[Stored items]
==============================
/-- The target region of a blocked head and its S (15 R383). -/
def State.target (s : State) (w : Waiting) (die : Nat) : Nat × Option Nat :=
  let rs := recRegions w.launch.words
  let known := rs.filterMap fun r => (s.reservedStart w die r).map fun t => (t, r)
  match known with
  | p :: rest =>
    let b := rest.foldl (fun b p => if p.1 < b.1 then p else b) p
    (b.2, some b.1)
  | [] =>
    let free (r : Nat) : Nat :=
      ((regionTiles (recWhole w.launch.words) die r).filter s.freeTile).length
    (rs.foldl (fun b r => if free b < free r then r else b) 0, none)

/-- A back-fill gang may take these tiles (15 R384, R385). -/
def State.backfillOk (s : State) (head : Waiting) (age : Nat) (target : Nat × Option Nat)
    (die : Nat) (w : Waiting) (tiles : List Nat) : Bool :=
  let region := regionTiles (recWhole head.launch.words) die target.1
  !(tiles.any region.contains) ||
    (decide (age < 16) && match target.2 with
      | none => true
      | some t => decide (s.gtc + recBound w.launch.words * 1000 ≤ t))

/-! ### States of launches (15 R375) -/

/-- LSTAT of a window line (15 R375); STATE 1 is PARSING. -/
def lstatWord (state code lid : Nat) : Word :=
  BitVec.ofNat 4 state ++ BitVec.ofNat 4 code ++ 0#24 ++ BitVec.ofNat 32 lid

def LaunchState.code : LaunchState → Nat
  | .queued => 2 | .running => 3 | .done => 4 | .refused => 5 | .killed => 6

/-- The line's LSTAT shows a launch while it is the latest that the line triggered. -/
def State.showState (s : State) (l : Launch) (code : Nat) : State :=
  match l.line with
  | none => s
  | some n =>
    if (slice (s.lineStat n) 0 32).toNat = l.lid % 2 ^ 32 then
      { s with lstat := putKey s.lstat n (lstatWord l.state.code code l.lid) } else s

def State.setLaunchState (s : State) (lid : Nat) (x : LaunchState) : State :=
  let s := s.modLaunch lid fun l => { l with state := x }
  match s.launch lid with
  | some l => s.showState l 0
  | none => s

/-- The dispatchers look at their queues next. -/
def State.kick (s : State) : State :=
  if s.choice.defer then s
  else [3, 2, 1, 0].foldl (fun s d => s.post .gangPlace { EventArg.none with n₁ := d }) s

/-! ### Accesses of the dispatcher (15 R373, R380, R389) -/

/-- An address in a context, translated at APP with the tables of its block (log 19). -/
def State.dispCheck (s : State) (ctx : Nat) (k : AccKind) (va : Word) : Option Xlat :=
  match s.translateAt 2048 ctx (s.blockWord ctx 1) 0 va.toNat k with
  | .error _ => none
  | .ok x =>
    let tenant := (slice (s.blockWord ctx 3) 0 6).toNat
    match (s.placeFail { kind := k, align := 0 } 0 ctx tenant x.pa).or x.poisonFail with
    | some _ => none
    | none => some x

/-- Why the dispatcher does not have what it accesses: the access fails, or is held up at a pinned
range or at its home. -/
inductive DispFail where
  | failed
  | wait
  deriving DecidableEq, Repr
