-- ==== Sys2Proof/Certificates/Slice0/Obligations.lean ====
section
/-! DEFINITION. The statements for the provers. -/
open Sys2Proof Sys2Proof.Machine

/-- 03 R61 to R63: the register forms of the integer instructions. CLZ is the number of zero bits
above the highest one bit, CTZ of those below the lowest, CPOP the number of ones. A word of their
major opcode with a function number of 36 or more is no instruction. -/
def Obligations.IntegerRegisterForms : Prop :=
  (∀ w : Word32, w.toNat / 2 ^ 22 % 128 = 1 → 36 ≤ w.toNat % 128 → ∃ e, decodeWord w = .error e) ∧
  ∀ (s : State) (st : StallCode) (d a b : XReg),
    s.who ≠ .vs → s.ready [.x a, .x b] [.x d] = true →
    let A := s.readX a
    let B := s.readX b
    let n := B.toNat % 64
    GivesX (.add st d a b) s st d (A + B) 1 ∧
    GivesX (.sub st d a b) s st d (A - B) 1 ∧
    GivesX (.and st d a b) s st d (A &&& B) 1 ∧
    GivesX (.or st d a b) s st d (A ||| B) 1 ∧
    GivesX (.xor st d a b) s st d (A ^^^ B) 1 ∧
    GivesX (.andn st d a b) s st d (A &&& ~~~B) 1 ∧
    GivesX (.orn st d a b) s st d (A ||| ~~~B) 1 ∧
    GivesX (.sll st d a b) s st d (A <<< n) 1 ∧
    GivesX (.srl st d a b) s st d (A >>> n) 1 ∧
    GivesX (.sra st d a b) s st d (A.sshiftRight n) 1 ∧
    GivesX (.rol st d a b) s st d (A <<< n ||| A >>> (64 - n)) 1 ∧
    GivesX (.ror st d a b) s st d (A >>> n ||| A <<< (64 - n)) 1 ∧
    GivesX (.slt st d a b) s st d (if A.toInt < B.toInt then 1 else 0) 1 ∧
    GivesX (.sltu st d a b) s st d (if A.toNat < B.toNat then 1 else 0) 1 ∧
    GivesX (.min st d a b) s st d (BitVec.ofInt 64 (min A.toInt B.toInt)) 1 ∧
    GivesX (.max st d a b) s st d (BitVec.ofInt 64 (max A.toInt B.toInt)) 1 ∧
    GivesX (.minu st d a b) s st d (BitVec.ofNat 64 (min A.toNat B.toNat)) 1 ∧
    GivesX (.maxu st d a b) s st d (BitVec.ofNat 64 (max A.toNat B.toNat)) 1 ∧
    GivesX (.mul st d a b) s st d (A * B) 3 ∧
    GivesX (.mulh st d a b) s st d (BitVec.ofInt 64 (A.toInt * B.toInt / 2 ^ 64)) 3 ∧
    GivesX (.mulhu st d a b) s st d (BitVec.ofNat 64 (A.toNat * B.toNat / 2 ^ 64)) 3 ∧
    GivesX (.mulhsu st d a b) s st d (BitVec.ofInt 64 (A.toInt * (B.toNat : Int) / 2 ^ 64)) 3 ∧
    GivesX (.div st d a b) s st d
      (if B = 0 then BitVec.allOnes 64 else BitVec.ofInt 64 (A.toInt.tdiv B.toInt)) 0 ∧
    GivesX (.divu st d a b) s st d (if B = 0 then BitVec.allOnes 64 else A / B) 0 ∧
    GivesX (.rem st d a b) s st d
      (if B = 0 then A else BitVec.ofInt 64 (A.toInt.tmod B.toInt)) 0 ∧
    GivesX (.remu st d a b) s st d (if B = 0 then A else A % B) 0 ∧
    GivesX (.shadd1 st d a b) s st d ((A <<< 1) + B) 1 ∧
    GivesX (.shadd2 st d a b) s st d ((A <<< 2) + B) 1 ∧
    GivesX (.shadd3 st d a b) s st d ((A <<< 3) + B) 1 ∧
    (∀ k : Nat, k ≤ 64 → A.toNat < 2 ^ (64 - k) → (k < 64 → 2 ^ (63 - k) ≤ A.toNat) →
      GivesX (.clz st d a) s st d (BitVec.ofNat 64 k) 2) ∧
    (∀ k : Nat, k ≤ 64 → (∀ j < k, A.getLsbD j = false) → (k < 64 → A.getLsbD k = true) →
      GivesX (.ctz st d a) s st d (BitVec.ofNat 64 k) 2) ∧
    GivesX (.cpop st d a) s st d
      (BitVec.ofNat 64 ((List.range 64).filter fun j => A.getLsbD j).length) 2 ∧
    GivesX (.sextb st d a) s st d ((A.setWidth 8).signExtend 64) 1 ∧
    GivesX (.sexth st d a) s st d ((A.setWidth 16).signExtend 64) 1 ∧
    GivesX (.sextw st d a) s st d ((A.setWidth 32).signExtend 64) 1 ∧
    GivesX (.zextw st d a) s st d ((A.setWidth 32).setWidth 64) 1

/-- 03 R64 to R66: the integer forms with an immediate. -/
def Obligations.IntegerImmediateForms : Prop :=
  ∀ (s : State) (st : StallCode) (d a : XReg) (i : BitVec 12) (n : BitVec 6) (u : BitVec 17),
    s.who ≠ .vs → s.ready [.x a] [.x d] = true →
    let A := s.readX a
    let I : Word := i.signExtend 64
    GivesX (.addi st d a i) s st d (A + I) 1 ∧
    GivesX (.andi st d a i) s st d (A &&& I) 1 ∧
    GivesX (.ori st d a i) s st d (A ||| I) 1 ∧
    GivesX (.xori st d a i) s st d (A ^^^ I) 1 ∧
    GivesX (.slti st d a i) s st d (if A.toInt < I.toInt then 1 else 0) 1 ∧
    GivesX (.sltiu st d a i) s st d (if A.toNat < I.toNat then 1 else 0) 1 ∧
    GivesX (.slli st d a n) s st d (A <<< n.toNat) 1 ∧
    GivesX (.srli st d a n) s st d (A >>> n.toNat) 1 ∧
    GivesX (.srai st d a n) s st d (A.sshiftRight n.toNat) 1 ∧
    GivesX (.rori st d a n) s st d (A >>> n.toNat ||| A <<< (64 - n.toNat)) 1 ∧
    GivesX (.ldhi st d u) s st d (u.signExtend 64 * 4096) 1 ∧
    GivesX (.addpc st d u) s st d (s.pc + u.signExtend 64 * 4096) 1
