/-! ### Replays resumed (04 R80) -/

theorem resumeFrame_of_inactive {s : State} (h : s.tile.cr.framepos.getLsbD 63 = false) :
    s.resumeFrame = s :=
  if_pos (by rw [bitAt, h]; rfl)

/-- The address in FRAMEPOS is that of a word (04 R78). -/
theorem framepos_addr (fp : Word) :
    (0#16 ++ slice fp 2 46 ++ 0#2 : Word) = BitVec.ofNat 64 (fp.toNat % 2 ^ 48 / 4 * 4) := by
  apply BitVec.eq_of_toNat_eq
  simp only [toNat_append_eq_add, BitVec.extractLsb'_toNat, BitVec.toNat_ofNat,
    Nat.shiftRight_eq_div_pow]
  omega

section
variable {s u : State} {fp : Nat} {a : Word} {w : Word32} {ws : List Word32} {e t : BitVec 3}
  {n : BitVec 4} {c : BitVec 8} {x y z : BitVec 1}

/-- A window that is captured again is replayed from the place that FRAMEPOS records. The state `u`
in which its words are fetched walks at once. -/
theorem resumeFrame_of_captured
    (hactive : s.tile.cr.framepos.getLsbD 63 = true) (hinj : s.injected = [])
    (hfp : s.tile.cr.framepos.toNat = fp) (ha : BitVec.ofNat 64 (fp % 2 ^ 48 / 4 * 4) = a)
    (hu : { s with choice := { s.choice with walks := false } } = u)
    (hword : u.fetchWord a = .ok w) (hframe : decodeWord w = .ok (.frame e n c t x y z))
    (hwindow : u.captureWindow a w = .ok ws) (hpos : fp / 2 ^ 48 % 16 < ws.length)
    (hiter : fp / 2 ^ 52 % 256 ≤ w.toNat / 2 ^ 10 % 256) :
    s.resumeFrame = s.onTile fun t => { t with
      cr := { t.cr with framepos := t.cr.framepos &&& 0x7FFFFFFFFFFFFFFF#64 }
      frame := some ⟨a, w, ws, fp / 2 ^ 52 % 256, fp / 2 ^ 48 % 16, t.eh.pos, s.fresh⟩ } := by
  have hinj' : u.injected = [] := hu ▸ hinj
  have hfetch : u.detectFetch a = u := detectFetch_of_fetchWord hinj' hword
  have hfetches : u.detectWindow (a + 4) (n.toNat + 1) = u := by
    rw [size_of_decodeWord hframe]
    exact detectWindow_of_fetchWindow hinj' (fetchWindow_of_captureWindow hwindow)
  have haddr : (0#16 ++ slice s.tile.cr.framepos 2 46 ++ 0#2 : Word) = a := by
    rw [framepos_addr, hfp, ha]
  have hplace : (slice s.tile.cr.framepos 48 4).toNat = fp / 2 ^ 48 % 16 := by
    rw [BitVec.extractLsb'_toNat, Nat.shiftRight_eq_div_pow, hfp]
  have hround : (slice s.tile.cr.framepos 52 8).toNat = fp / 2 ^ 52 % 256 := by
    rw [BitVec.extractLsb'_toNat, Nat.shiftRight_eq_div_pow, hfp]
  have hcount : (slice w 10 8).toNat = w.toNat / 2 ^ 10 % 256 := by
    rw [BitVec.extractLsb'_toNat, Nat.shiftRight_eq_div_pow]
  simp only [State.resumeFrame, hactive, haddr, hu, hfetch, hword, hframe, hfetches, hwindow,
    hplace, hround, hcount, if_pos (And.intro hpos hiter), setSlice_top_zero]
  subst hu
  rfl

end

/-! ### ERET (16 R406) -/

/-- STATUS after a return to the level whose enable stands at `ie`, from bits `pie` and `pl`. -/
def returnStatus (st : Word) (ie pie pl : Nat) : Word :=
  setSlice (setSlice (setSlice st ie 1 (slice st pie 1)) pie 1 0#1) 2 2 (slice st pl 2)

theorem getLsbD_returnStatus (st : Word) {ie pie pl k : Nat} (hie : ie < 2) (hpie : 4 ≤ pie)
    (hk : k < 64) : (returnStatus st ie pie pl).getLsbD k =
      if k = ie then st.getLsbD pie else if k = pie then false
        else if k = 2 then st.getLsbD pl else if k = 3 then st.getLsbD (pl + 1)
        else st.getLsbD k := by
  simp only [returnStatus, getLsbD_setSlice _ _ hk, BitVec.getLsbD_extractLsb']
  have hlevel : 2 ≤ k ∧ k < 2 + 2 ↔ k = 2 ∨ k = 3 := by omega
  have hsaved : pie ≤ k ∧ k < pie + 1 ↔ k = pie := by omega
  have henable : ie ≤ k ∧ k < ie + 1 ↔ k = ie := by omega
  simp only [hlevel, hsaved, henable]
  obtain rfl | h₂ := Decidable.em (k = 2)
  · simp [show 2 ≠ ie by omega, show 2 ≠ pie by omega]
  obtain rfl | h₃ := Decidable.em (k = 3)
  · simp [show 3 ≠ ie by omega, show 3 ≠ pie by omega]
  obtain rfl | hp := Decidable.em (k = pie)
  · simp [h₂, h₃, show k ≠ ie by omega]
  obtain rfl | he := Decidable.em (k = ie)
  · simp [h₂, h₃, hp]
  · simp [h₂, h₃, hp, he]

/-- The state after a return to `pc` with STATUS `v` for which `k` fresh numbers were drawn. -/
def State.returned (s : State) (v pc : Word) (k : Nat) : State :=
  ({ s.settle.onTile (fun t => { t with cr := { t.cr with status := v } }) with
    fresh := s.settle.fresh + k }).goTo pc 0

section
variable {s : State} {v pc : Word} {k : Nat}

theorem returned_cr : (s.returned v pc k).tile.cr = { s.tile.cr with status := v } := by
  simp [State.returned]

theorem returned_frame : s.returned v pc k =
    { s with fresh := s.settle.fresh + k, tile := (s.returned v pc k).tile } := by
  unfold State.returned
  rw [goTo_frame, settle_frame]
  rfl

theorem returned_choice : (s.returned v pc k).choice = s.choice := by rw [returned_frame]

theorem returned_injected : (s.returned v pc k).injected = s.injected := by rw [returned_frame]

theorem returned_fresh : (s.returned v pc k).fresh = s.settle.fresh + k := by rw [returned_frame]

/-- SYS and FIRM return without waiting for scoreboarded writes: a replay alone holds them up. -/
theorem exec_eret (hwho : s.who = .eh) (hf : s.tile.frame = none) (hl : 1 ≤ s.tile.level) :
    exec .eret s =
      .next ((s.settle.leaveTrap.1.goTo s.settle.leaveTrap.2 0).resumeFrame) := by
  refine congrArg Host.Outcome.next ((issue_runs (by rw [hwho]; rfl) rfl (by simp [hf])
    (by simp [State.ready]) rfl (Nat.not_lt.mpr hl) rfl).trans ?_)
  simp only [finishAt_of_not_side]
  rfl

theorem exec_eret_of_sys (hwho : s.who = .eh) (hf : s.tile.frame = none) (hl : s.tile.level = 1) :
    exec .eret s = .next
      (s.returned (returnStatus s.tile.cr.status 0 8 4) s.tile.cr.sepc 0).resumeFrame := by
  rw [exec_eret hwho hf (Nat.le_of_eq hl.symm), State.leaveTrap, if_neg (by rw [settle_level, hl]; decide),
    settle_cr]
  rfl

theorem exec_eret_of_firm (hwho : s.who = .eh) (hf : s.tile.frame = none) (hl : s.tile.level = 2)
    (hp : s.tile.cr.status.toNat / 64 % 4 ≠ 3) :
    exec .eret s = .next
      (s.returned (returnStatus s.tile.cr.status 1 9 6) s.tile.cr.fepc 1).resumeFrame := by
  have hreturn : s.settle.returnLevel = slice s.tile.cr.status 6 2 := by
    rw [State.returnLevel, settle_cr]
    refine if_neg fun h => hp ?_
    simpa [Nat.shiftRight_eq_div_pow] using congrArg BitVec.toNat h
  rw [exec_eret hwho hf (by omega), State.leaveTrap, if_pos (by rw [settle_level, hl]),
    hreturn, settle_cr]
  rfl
==============================
From the data above, reproduce word for word the lines running from the line with "GivesX (.mul st d a b) s st d (A * B) 3 ∧" to the line with "GivesX (.div st d a b) s st d", ends included.

> **YOUR SOLUTION**
    GivesX (.mul st d a b) s st d (A * B) 3 ∧
    GivesX (.mulh st d a b) s st d (BitVec.ofInt 64 (A.toInt * B.toInt / 2 ^ 64)) 3 ∧
    GivesX (.mulhu st d a b) s st d (BitVec.ofNat 64 (A.toNat * B.toNat / 2 ^ 64)) 3 ∧
    GivesX (.mulhsu st d a b) s st d (BitVec.ofInt 64 (A.toInt * (B.toNat : Int) / 2 ^ 64)) 3 ∧
    GivesX (.div st d a b) s st d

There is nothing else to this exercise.